%%

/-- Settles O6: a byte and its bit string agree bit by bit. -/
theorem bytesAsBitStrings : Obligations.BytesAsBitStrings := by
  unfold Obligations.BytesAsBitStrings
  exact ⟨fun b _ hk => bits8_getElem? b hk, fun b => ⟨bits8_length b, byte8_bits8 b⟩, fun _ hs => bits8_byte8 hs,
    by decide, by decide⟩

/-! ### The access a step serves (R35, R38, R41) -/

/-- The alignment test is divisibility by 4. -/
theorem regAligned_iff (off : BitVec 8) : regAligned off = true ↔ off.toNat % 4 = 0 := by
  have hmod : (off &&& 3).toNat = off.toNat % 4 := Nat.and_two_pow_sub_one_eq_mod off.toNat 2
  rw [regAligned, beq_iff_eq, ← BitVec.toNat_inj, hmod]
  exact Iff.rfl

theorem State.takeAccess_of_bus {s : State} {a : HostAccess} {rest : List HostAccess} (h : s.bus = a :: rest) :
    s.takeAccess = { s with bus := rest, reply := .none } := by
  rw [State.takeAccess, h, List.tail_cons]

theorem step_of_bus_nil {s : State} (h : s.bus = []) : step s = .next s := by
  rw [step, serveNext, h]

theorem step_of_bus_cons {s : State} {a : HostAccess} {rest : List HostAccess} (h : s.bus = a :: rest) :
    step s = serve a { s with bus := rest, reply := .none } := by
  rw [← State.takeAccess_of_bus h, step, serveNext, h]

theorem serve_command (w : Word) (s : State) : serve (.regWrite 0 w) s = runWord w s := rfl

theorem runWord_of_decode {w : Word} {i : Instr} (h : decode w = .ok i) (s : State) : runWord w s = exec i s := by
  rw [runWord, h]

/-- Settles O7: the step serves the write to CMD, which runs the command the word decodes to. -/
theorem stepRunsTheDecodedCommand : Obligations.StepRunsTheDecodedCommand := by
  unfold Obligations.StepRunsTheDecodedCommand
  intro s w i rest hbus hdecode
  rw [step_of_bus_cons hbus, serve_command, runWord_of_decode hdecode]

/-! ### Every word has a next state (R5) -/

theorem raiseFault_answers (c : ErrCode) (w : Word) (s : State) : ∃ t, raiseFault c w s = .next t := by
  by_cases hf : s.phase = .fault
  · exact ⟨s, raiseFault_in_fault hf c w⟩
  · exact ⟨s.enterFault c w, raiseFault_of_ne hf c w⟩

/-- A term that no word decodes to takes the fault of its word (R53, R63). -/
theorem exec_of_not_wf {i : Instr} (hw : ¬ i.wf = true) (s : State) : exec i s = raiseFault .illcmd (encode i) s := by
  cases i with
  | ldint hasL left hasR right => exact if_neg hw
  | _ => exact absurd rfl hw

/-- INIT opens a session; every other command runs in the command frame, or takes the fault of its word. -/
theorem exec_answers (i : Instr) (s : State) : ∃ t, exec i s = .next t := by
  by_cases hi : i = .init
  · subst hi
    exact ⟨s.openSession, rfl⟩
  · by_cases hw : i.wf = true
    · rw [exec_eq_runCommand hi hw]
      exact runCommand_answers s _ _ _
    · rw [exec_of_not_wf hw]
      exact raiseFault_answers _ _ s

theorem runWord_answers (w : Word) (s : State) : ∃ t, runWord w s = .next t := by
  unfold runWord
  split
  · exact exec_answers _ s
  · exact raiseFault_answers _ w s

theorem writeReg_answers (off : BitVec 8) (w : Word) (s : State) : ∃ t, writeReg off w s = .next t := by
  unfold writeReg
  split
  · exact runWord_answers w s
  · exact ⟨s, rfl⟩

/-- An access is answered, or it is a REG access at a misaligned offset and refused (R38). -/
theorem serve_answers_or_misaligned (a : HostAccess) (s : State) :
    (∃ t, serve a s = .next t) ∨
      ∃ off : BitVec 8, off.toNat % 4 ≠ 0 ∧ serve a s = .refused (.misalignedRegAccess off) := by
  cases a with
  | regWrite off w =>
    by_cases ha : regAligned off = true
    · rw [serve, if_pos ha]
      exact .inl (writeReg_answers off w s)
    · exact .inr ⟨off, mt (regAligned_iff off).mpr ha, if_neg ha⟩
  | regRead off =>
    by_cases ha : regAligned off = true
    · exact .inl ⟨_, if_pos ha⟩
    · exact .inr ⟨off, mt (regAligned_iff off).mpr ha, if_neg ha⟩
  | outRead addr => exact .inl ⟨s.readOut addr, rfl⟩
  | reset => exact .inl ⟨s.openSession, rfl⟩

%%
%%

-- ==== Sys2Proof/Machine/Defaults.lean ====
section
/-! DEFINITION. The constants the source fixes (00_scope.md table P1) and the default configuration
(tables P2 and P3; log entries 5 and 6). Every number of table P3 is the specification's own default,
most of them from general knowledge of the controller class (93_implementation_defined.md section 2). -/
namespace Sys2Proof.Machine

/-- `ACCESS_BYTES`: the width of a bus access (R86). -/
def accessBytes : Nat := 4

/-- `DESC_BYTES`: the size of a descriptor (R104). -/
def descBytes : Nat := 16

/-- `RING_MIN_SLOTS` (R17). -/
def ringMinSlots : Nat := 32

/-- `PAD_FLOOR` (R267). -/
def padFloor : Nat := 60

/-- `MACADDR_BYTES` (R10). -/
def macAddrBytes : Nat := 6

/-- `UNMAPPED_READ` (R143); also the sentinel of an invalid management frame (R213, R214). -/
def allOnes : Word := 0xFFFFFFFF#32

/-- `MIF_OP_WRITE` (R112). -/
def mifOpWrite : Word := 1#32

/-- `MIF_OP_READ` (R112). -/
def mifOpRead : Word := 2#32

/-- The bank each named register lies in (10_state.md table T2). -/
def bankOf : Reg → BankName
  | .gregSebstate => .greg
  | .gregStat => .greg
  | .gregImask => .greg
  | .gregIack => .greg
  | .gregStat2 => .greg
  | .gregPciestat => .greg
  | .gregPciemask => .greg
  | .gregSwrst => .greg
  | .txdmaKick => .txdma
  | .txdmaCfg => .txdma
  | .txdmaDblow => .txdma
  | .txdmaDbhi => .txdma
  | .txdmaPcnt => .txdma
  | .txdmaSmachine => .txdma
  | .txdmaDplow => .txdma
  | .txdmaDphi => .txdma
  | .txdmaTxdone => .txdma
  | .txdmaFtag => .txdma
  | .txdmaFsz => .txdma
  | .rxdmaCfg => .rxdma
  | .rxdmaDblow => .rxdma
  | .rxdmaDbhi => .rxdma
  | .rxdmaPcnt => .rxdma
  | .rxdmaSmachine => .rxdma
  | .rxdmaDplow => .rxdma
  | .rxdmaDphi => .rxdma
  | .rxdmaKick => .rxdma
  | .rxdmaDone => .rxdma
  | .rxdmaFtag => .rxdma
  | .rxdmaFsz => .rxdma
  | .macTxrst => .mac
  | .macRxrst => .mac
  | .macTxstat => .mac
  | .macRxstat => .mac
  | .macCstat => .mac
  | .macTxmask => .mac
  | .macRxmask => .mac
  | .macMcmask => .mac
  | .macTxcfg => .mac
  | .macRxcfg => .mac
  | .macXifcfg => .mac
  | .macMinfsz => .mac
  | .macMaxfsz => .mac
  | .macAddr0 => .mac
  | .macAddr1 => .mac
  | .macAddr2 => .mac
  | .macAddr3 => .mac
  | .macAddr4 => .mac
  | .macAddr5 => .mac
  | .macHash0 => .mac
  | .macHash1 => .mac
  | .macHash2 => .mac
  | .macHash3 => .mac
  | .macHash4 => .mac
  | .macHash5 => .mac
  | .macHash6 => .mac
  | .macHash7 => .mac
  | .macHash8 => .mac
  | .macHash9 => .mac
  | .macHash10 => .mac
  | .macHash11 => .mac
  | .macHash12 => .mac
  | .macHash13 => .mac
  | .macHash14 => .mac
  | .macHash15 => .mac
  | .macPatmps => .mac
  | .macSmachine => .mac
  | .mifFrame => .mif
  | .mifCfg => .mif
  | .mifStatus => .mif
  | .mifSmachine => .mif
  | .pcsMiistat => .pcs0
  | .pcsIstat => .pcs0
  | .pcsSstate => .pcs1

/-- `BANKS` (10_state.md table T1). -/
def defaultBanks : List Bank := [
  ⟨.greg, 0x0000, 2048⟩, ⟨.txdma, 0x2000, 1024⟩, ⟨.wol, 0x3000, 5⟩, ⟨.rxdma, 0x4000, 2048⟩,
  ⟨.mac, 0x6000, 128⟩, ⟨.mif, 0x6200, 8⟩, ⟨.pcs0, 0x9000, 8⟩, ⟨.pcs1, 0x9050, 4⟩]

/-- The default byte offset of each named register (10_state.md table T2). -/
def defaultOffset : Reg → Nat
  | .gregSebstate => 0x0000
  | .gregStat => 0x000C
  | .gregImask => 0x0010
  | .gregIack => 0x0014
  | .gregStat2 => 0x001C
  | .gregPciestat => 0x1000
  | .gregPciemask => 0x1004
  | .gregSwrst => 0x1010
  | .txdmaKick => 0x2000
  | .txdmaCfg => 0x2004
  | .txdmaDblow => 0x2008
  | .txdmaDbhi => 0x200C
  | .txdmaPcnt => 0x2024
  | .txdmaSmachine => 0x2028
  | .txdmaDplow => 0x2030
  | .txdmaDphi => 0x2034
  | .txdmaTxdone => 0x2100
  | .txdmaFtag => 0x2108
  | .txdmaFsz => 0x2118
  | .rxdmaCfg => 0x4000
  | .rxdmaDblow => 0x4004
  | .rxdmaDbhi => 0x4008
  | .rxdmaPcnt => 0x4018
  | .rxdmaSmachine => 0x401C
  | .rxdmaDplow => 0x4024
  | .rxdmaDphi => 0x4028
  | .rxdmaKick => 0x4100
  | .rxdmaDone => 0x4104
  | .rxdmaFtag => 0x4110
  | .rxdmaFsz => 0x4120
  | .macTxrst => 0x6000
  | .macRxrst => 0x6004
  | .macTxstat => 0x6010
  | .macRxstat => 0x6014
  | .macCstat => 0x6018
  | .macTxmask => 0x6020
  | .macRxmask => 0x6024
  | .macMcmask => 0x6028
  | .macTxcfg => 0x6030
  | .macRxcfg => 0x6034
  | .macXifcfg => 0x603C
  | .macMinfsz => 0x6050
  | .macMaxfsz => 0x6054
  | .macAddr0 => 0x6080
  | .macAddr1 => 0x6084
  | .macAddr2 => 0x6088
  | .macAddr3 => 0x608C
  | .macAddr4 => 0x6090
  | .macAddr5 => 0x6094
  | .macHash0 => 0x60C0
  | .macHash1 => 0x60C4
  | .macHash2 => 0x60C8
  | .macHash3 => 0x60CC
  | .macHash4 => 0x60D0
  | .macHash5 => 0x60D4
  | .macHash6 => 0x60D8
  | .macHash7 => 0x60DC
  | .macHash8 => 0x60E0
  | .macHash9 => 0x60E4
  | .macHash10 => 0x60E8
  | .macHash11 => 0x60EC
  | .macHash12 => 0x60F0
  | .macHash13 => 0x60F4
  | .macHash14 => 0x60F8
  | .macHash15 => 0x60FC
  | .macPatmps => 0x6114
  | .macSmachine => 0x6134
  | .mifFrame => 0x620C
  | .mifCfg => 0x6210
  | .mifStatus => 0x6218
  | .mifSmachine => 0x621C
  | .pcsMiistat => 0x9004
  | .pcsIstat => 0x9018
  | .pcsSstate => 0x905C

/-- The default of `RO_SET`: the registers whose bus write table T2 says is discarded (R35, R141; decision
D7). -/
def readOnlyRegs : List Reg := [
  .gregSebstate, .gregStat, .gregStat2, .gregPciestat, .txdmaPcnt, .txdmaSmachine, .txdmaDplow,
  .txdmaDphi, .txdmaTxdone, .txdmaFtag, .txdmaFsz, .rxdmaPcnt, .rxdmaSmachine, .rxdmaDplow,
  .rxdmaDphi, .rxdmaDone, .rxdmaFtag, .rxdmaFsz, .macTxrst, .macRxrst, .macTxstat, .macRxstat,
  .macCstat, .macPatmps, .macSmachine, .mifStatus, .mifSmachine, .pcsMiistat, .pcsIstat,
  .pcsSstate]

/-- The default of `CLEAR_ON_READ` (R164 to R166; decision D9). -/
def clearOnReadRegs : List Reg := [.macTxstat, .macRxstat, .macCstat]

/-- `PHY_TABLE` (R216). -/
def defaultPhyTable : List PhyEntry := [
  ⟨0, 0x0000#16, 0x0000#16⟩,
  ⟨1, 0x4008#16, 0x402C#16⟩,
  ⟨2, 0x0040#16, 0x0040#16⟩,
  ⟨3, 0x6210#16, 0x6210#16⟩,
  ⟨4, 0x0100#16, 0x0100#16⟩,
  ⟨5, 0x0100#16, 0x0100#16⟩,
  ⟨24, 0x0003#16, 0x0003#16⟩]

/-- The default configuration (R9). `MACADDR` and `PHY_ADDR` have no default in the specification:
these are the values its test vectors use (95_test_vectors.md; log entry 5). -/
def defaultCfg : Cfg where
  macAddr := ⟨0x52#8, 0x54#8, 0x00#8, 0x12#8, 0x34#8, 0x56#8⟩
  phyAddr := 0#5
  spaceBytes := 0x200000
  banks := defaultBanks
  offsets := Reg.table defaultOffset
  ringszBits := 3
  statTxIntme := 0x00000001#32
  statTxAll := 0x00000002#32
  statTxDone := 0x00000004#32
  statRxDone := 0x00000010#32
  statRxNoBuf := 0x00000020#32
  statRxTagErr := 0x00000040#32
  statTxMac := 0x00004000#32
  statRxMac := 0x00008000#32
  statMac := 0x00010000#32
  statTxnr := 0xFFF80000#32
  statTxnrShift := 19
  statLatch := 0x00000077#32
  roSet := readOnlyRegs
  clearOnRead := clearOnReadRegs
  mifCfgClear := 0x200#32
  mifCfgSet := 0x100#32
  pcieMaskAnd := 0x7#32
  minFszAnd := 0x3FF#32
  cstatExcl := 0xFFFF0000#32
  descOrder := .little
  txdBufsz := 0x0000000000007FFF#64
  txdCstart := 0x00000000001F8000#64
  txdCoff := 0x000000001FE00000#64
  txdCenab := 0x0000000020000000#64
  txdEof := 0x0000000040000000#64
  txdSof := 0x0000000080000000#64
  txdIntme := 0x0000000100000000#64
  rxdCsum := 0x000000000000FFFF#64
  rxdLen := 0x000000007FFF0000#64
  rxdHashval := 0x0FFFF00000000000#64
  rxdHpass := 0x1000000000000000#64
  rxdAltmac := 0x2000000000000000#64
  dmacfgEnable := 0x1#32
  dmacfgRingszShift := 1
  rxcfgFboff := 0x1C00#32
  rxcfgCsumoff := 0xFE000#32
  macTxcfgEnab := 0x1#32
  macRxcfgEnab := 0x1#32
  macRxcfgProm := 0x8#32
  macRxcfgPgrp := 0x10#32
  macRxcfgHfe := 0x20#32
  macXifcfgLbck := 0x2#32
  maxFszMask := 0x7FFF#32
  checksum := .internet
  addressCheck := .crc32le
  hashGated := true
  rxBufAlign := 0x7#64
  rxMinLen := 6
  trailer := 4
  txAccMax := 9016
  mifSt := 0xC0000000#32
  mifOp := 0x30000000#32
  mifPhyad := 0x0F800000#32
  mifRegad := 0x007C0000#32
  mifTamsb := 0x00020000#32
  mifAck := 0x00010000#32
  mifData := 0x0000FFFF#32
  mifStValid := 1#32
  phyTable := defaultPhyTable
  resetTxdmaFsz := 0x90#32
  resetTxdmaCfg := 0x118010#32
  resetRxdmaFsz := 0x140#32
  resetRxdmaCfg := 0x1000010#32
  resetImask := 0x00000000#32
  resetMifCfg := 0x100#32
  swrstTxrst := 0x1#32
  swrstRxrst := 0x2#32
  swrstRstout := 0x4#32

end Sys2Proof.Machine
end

%%

WHAT YOU NEED TO DO => Could you return exactly the stretch of the data above that starts at the line with "bit by bit. -/" and ends at the line with "(encode i) s := by", both lines included?

YOUR RESPONSE =>
/-- Settles O6: a byte and its bit string agree bit by bit. -/
theorem bytesAsBitStrings : Obligations.BytesAsBitStrings := by
  unfold Obligations.BytesAsBitStrings
  exact ⟨fun b _ hk => bits8_getElem? b hk, fun b => ⟨bits8_length b, byte8_bits8 b⟩, fun _ hs => bits8_byte8 hs,
    by decide, by decide⟩

/-! ### The access a step serves (R35, R38, R41) -/

/-- The alignment test is divisibility by 4. -/
theorem regAligned_iff (off : BitVec 8) : regAligned off = true ↔ off.toNat % 4 = 0 := by
  have hmod : (off &&& 3).toNat = off.toNat % 4 := Nat.and_two_pow_sub_one_eq_mod off.toNat 2
  rw [regAligned, beq_iff_eq, ← BitVec.toNat_inj, hmod]
  exact Iff.rfl

theorem State.takeAccess_of_bus {s : State} {a : HostAccess} {rest : List HostAccess} (h : s.bus = a :: rest) :
    s.takeAccess = { s with bus := rest, reply := .none } := by
  rw [State.takeAccess, h, List.tail_cons]

theorem step_of_bus_nil {s : State} (h : s.bus = []) : step s = .next s := by
  rw [step, serveNext, h]

theorem step_of_bus_cons {s : State} {a : HostAccess} {rest : List HostAccess} (h : s.bus = a :: rest) :
    step s = serve a { s with bus := rest, reply := .none } := by
  rw [← State.takeAccess_of_bus h, step, serveNext, h]

theorem serve_command (w : Word) (s : State) : serve (.regWrite 0 w) s = runWord w s := rfl

theorem runWord_of_decode {w : Word} {i : Instr} (h : decode w = .ok i) (s : State) : runWord w s = exec i s := by
  rw [runWord, h]

/-- Settles O7: the step serves the write to CMD, which runs the command the word decodes to. -/
theorem stepRunsTheDecodedCommand : Obligations.StepRunsTheDecodedCommand := by
  unfold Obligations.StepRunsTheDecodedCommand
  intro s w i rest hbus hdecode
  rw [step_of_bus_cons hbus, serve_command, runWord_of_decode hdecode]

/-! ### Every word has a next state (R5) -/

theorem raiseFault_answers (c : ErrCode) (w : Word) (s : State) : ∃ t, raiseFault c w s = .next t := by
  by_cases hf : s.phase = .fault
  · exact ⟨s, raiseFault_in_fault hf c w⟩
  · exact ⟨s.enterFault c w, raiseFault_of_ne hf c w⟩

/-- A term that no word decodes to takes the fault of its word (R53, R63). -/
theorem exec_of_not_wf {i : Instr} (hw : ¬ i.wf = true) (s : State) : exec i s = raiseFault .illcmd (encode i) s := by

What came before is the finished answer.